Department of Anesthesiology and Intensive Care, Hautepierre Hospital, Strasbourg University Hospital, Strasbourg, France.
EA 3072, Mitochondrie Stress Oxydant et Protection Musculaire, Faculté de Médecine, FRU 6702, Fédération de Médecine Translationnelle de Strasbourg (FMTS), Strasbourg, France.
Front Immunol. 2021 Mar 1;12:606622. doi: 10.3389/fimmu.2021.606622. eCollection 2021.
Damage-associated molecular patterns (DAMPs) are a group of immunostimulatory molecules, which take part in inflammatory response after tissue injury. Kidney-specific DAMPs include Tamm-Horsfall glycoprotein, crystals, and uromodulin, released by tubular damage for example. Non-kidney-specific DAMPs include intracellular particles such as nucleus [histones, high-mobility group box 1 protein (HMGB1)] and cytosol parts. DAMPs trigger innate immunity by activating the NRLP3 inflammasome, G-protein coupled class receptors or the Toll-like receptor. Tubular necrosis leads to acute kidney injury (AKI) in either septic, ischemic or toxic conditions. Tubular necrosis releases DAMPs such as histones and HMGB1 and increases vascular permeability, which perpetuates shock and hypoperfusion via Toll Like Receptors. In acute tubular necrosis, intracellular abundance of NADPH may explain a chain reaction where necrosis spreads from cell to cell. The nature AKI in intensive care units does not have preclinical models that meet a variation of blood perfusion or a variation of glomerular filtration within hours before catecholamine infusion. However, the dampening of several DAMPs in AKI could provide organ protection. Research should be focused on the numerous pathophysiological pathways to identify the relative contribution to renal dysfunction. The therapeutic perspectives could be strategies to suppress side effect of DAMPs and to promote renal function regeneration.
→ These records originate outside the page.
/-- The configuration fields of R182. Token kinds are kept for all 64 indices, as written. -/
structure ConfigFields where
  kinds : List Byte
  presencePeriod : Byte
  dropout : BitVec 10
  digestInterval : Half
  class1 : ClassParams
  class2 : ClassParams
  class3 : ClassParams
  tickDiv : Half
  bitDiv : Byte
  divergenceFatal : Bool
  autojoin : Bool
deriving DecidableEq, Repr

/-- The codes of CONFIG_STATUS (R183). -/
inductive ConfigStatus where
  | uncommitted | busy | committed | kindGrade | dropoutRange | leaseRange | digestRange
deriving DecidableEq, Repr

/-- The configuration block: fields, CONFIG_STATUS with its detail byte, and CONFIG_DIGEST (R107). -/
structure ConfigBlock where
  fields : ConfigFields
  status : ConfigStatus
  detail : Byte
  digest : Word
deriving DecidableEq, Repr

/-! ## The token table (R20 to R25) -/

/-- The kind of a token (R20). -/
inductive TokenKind where
  | exclusive
  | pool (capacity : Nat)
deriving DecidableEq, Repr

/-- A holder record (R22). -/
structure Holder where
  station : Addr
  units : Nat
deriving DecidableEq, Repr

/-- A waiter record (R24). -/
structure Waiter where
  station : Addr
  units : Nat
  list : List Nat
  position : Nat
deriving DecidableEq, Repr

/-- What the latest change to an entry was (R25). -/
inductive LastChange where
  | none | claimed | released | forfeited | withdrawn | evicted
deriving DecidableEq, Repr

/-- One entry of the token table (R20). -/
structure Entry where
  kind : TokenKind
  holders : List Holder
  waiters : List Waiter
  change : LastChange
deriving DecidableEq, Repr

/-- A free entry of a kind: no holders, an empty queue, last change NONE (R45, R47, R48). -/
def Entry.free (k : TokenKind) : Entry := ⟨k, [], [], .none⟩

/-! ## Frames (R3, section 12.6) -/

/-- The mode of a claim, WAIT or TRY. -/
inductive ClaimMode where
  | wait | tryNow
deriving DecidableEq, Repr

/-- The cause of a RELEASE (R33). -/
inductive ReleaseCause where
  | host | expired
deriving DecidableEq, Repr

/-- The cause of an EVICT (R36). -/
inductive EvictCause where
  | dropout | self
deriving DecidableEq, Repr

/-- The state a PRESENCE carries (R71). -/
inductive PresenceState where
  | listening | joining | active
deriving DecidableEq, Repr

/-- The content of a frame, by kind (the table of R3). A SNAP carries an entry without its last change. -/
inductive Frame where
  | evict (target : Addr) (cause : EvictCause)
  | release (cause : ReleaseCause) (tokens : List Nat)
  | withdraw (origin : Nat)
  | claim (mode : ClaimMode) (units : Nat) (tokens : List Nat)
  | signal (mask : Half) (code : BitVec 3)
  | snapreq (donor : Addr) (start : Nat)
  | snap (joiner : Addr) (index : Nat) (kind : TokenKind) (holders : List Holder) (waiters : List Waiter)
  | digest (value : Word)
  | presence (state : PresenceState) (digest : Word)
deriving DecidableEq, Repr

/-! ## Membership and presence (R66 to R76) -/

/-- The membership states (R66). -/
inductive MState where
  | unconfigured | listening | joining | active | leaving | detached
deriving DecidableEq, Repr

/-- The peer states (R67). -/
inductive PeerState where
  | absent | listening | joining | active
deriving DecidableEq, Repr

/-- Whether a peer's last PRESENCE carried this station's configuration digest (R67). -/
inductive MatchState where
  | unknown | matching | mismatch
deriving DecidableEq, Repr

/-- The result of the last comparison of a peer's DIGEST (R67, R110). -/
inductive DigestStatus where
  | none | agree | disagree
deriving DecidableEq, Repr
损伤相关分子模式(DAMPs)是一组免疫刺激分子,在组织损伤后参与炎症反应。肾脏特异性 DAMPs 包括 Tamm-Horsfall 糖蛋白、晶体和尿调素,它们是由管状损伤释放的。非肾脏特异性 DAMPs 包括细胞核内颗粒(如组蛋白、高迁移率族蛋白 B1 [HMGB1])和细胞质部分。DAMPs 通过激活 NRLP3 炎性体、G 蛋白偶联受体或 Toll 样受体来触发先天免疫。管状坏死导致脓毒症、缺血或中毒情况下的急性肾损伤(AKI)。管状坏死释放 DAMPs,如组蛋白和 HMGB1,并增加血管通透性,通过 Toll 样受体使休克和低灌注持续存在。在急性肾小管坏死中,细胞内 NADPH 的丰度可能解释了从一个细胞到另一个细胞传播的坏死链反应。重症监护病房中 AKI 的性质没有临床前模型,这些模型在儿茶酚胺输注前数小时内不能满足血液灌注或肾小球滤过率的变化。然而,AKI 中几种 DAMPs 的抑制可能提供器官保护。研究应集中在众多病理生理途径上,以确定其对肾功能障碍的相对贡献。治疗的观点可以是抑制 DAMPs 的副作用和促进肾功能再生的策略。